*** Begin section ***
-- ==== Sys2Proof/Decode.lean ====
section
/-! DEFINITION. The decoder, total on every 4-byte window (30_encoding.md R60 to R76), and after it the
encoder: the direct emission entry points (R78 to R82) and the bytes of an instruction (R93). -/

namespace Sys2Proof

/-! ## The opcode table -/

/-- The rows in the order of spec/opcode_table.json. -/
def allRows : List Row :=
  [.hlt, .nop, .xor, .add, .beq, .ldl, .ldh, .wml, .wmh, .wmb, .ldc,
   .unassigned0407, .unassigned080F, .unassigned101F, .unassigned203F,
   .unassigned4141, .unassigned4243, .unassigned4447, .unassigned484F, .unassigned505F, .unassigned607F,
   .unassigned80BF,
   .unassignedC6C7, .unassignedC8CF, .unassignedD0DF, .unassignedE0FF]

/-- The opcode byte of a mnemonic: the Opcode Table, code side (R72, R77). -/
def mnemonicOpcode : Mnemonic → Byte
  | .hlt => 0x00
  | .nop => 0x01
  | .xor => 0x02
  | .add => 0x03
  | .beq => 0x40
  | .ldl => 0xC0
  | .ldh => 0xC1
  | .wml => 0xC2
  | .wmh => 0xC3
  | .wmb => 0xC4
  | .ldc => 0xC5

/-- The bits a row fixes: its opcode byte, or the first opcode byte of its block (R72, R74). -/
def rowMatch : Row → Byte
  | .hlt => mnemonicOpcode .hlt
  | .nop => mnemonicOpcode .nop
  | .xor => mnemonicOpcode .xor
  | .add => mnemonicOpcode .add
  | .beq => mnemonicOpcode .beq
  | .ldl => mnemonicOpcode .ldl
  | .ldh => mnemonicOpcode .ldh
  | .wml => mnemonicOpcode .wml
  | .wmh => mnemonicOpcode .wmh
  | .wmb => mnemonicOpcode .wmb
  | .ldc => mnemonicOpcode .ldc
  | .unassigned0407 => 0x04
  | .unassigned080F => 0x08
  | .unassigned101F => 0x10
  | .unassigned203F => 0x20
  | .unassigned4141 => 0x41
  | .unassigned4243 => 0x42
  | .unassigned4447 => 0x44
  | .unassigned484F => 0x48
  | .unassigned505F => 0x50
  | .unassigned607F => 0x60
  | .unassigned80BF => 0x80
  | .unassignedC6C7 => 0xC6
  | .unassignedC8CF => 0xC8
  | .unassignedD0DF => 0xD0
  | .unassignedE0FF => 0xE0

/-- Which bits of the opcode byte a row fixes: all of them for a named opcode. -/
def rowMask : Row → Byte
  | .unassigned0407 => 0xFC
  | .unassigned080F => 0xF8
  | .unassigned101F => 0xF0
  | .unassigned203F => 0xE0
  | .unassigned4243 => 0xFE
  | .unassigned4447 => 0xFC
  | .unassigned484F => 0xF8
  | .unassigned505F => 0xF0
  | .unassigned607F => 0xE0
  | .unassigned80BF => 0xC0
  | .unassignedC6C7 => 0xFE
  | .unassignedC8CF => 0xF8
  | .unassignedD0DF => 0xF0
  | .unassignedE0FF => 0xE0
  | _ => 0xFF

/-- A row matches an opcode byte when the masked byte is the row's match. -/
def rowMatches (opcode : Byte) (row : Row) : Bool :=
  opcode &&& rowMask row == rowMatch row

/-- The one row of an opcode byte. The rows partition the 256 bytes (`classify_iff_rowMatches`), so the
default is never taken. -/
def classify (opcode : Byte) : Row :=
  (allRows.find? (rowMatches opcode)).getD .unassignedE0FF

/-! ## Formats and lengths -/

/-- The format flag, the top two bits of the opcode byte (R60, R61). -/
def formatFlag (opcode : Byte) : BitVec 2 :=
  opcode.extractLsb' 6 2

/-- The format the flag selects (R60, R67). -/
def formatOf (opcode : Byte) : Format :=
  match (formatFlag opcode).toNat with
  | 0 => .regs
  | 1 => .imm12
  | 2 => .formatless
  | _ => .imm16

/-- The length in bytes, a function of the flag only (R60, R68). -/
def lengthOf (opcode : Byte) : Nat :=
  match formatOf opcode with
  | .regs => 2
  | .imm12 => 4
  | .formatless => 2
  | .imm16 => 4

/-! ## Fields of the window `W` (R76) -/

/-- `W[7:0]`, byte 0 (R61). -/
def opcodeField (w : Word) : Byte := w.extractLsb' 0 8
/-- Byte 1, `W[15:8]` (R42). -/
def byte1Field (w : Word) : Byte := w.extractLsb' 8 8
/-- Byte 2, `W[23:16]` (R42). -/
def byte2Field (w : Word) : Byte := w.extractLsb' 16 8
/-- Byte 3, `W[31:24]` (R42). -/
def byte3Field (w : Word) : Byte := w.extractLsb' 24 8
/-- `src = a = unused = W[15:12]` (R62, R76). -/
def srcField (w : Word) : Reg := w.extractLsb' 12 4
/-- `dst = b = reg = W[11:8]` (R62, R76). -/
def dstField (w : Word) : Reg := w.extractLsb' 8 4
/-- The base register of IMM12, all four bits of `W[23:20]` (R64, R65). -/
def baseField (w : Word) : Reg := w.extractLsb' 20 4
/-- `imm12 = W[19:16] || W[31:24]`, high nibble first (R41, R64, R70). -/
def imm12Field (w : Word) : BitVec 12 := w.extractLsb' 16 4 ++ w.extractLsb' 24 8
/-- `imm16 = W[31:16]` (R66, R69). -/
def imm16Field (w : Word) : BitVec 16 := w.extractLsb' 16 16

/-- The instruction a window holds, on every window (R76). -/
def decodeWindow (w : Word) : Instr :=
  match classify (opcodeField w) with
  | .hlt => .hlt (srcField w) (dstField w)
  | .nop => .nop (srcField w) (dstField w)
  | .xor => .xor (srcField w) (dstField w)
  | .add => .add (srcField w) (dstField w)
  | .beq => .beq (srcField w) (dstField w) (baseField w) (imm12Field w)
  | .ldl => .ldl (dstField w) (imm16Field w)
  | .ldh => .ldh (dstField w) (imm16Field w)
  | .wml => .wml (dstField w) (imm16Field w)
  | .wmh => .wmh (dstField w) (imm16Field w)
  | .wmb => .wmb (dstField w) (imm16Field w)
  | .ldc => .ldc (dstField w) (imm16Field w)
  | .unassigned0407 => .unassigned0407 (opcodeField w) (byte1Field w)
  | .unassigned080F => .unassigned080F (opcodeField w) (byte1Field w)
  | .unassigned101F => .unassigned101F (opcodeField w) (byte1Field w)
  | .unassigned203F => .unassigned203F (opcodeField w) (byte1Field w)
  | .unassigned4141 => .unassigned4141 (opcodeField w) (byte1Field w) (byte2Field w) (byte3Field w)
  | .unassigned4243 => .unassigned4243 (opcodeField w) (byte1Field w) (byte2Field w) (byte3Field w)
  | .unassigned4447 => .unassigned4447 (opcodeField w) (byte1Field w) (byte2Field w) (byte3Field w)
  | .unassigned484F => .unassigned484F (opcodeField w) (byte1Field w) (byte2Field w) (byte3Field w)
  | .unassigned505F => .unassigned505F (opcodeField w) (byte1Field w) (byte2Field w) (byte3Field w)
  | .unassigned607F => .unassigned607F (opcodeField w) (byte1Field w) (byte2Field w) (byte3Field w)
  | .unassigned80BF => .unassigned80BF (opcodeField w) (byte1Field w)
  | .unassignedC6C7 => .unassignedC6C7 (opcodeField w) (byte1Field w) (byte2Field w) (byte3Field w)
  | .unassignedC8CF => .unassignedC8CF (opcodeField w) (byte1Field w) (byte2Field w) (byte3Field w)
  | .unassignedD0DF => .unassignedD0DF (opcodeField w) (byte1Field w) (byte2Field w) (byte3Field w)
  | .unassignedE0FF => .unassignedE0FF (opcodeField w) (byte1Field w) (byte2Field w) (byte3Field w)

/-! ## Bytes -/

/-- Bytes in memory order assembled little-endian into a window: byte 0 is bits 7:0 (R10, R40, R42).
Bytes after the fourth fall off the window; bytes that are not there are bits 0 of it. -/
def windowOf : List Byte → Word
  | [] => 0
  | b :: bs => (windowOf bs <<< 8) ||| b.setWidth 32

/-- Why a list of bytes holds no whole instruction. No 4-byte window is refused (R76). -/
inductive DecodeError where
  /-- There is no byte at all. -/
  | noBytes
  /-- The list ends before the length that the opcode byte's flag selects. -/
  | truncated (opcode : Byte)
  deriving DecidableEq, Repr

/-- The instruction at the head of a list of bytes, and the bytes after it. -/
def decode : List Byte → Result DecodeError (Instr × List Byte)
  | [] => .error .noBytes
  | opcode :: rest =>
    if rest.length < lengthOf opcode - 1 then .error (.truncated opcode)
    else .ok (decodeWindow (windowOf (opcode :: rest.take (lengthOf opcode - 1))), rest.drop (lengthOf opcode - 1))

/-- The lowest four bytes of a number, byte 0 first. -/
def fourBytes (w : Nat) : List Byte :=
  [BitVec.ofNat 8 w, BitVec.ofNat 8 (w / 256), BitVec.ofNat 8 (w / 65536), BitVec.ofNat 8 (w / 16777216)]

/-- The instruction the decoder reads from the bits `w`, of which the opcode table gives `nbits`; the bits
above them are 0. -/
def decodeTableWord (nbits w : Nat) : Option Instr :=
  match decode (fourBytes (w % 2 ^ nbits)) with
  | .ok (i, _) => some i
  | .error _ => none

/-! ## Encoder -/

/-- The bytes of a REGS instruction (R63, R78). -/
def packRegs (opcode : Byte) (src dst : Reg) : List Byte :=
  [opcode, src ++ dst]

/-- The bytes of an IMM12 instruction (R64, R80). -/
def packImm12 (opcode : Byte) (a b base : Reg) (imm : BitVec 12) : List Byte :=
  [opcode, a ++ b, base ++ imm.extractLsb' 8 4, imm.extractLsb' 0 8]

/-- The bytes of an IMM16 instruction, its `unused` nibble 0 (R66, R79). -/
def packImm16 (opcode : Byte) (reg : Reg) (imm16 : BitVec 16) : List Byte :=
  [opcode, (0 : BitVec 4) ++ reg, imm16.extractLsb' 0 8, imm16.extractLsb' 8 8]

/-- `encode-REGS(opcode, src, dst)` on any integers: each is cut to its field's low bits (R78, R82). -/
def emitRegs (opcode src dst : Int) : List Byte :=
  packRegs (BitVec.ofInt 8 opcode) (BitVec.ofInt 4 src) (BitVec.ofInt 4 dst)

/-- `encode-IMM12(opcode, a, b, dst, offset)`; `offset` is the raw field, not a signed number
(R71, R80, R82). -/
def emitImm12 (opcode a b dst offset : Int) : List Byte :=
  packImm12 (BitVec.ofInt 8 opcode) (BitVec.ofInt 4 a) (BitVec.ofInt 4 b) (BitVec.ofInt 4 dst)
    (BitVec.ofInt 12 offset)

/-- `encode-IMM16(opcode, dst, value)` (R79, R82). -/
def emitImm16 (opcode dst value : Int) : List Byte :=
  packImm16 (BitVec.ofInt 8 opcode) (BitVec.ofInt 4 dst) (BitVec.ofInt 16 value)

/-- The bytes of an instruction, in memory order. -/
def encode : Instr → List Byte
  | .hlt src dst => packRegs (mnemonicOpcode .hlt) src dst
  | .nop src dst => packRegs (mnemonicOpcode .nop) src dst
  | .xor src dst => packRegs (mnemonicOpcode .xor) src dst
  | .add src dst => packRegs (mnemonicOpcode .add) src dst
  | .beq a b base imm => packImm12 (mnemonicOpcode .beq) a b base imm
  | .ldl reg imm16 => packImm16 (mnemonicOpcode .ldl) reg imm16
  | .ldh reg imm16 => packImm16 (mnemonicOpcode .ldh) reg imm16
  | .wml reg imm16 => packImm16 (mnemonicOpcode .wml) reg imm16
  | .wmh reg imm16 => packImm16 (mnemonicOpcode .wmh) reg imm16
  | .wmb reg imm16 => packImm16 (mnemonicOpcode .wmb) reg imm16
  | .ldc reg imm16 => packImm16 (mnemonicOpcode .ldc) reg imm16
  | .unassigned0407 opcode byte1 => [opcode, byte1]
  | .unassigned080F opcode byte1 => [opcode, byte1]
  | .unassigned101F opcode byte1 => [opcode, byte1]
  | .unassigned203F opcode byte1 => [opcode, byte1]
  | .unassigned4141 opcode byte1 byte2 byte3 => [opcode, byte1, byte2, byte3]
  | .unassigned4243 opcode byte1 byte2 byte3 => [opcode, byte1, byte2, byte3]
  | .unassigned4447 opcode byte1 byte2 byte3 => [opcode, byte1, byte2, byte3]
  | .unassigned484F opcode byte1 byte2 byte3 => [opcode, byte1, byte2, byte3]
  | .unassigned505F opcode byte1 byte2 byte3 => [opcode, byte1, byte2, byte3]
  | .unassigned607F opcode byte1 byte2 byte3 => [opcode, byte1, byte2, byte3]
  | .unassigned80BF opcode byte1 => [opcode, byte1]
  | .unassignedC6C7 opcode byte1 byte2 byte3 => [opcode, byte1, byte2, byte3]
  | .unassignedC8CF opcode byte1 byte2 byte3 => [opcode, byte1, byte2, byte3]
  | .unassignedD0DF opcode byte1 byte2 byte3 => [opcode, byte1, byte2, byte3]
  | .unassignedE0FF opcode byte1 byte2 byte3 => [opcode, byte1, byte2, byte3]

end Sys2Proof
end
*** End section ***
Problem to solve:
Copy out the lines of the records above in which the string "first" appears.

Output for this task:
/-- The bits a row fixes: its opcode byte, or the first opcode byte of its block (R72, R74). -/
/-- `imm12 = W[19:16] || W[31:24]`, high nibble first (R41, R64, R70). -/
/-- The lowest four bytes of a number, byte 0 first. -/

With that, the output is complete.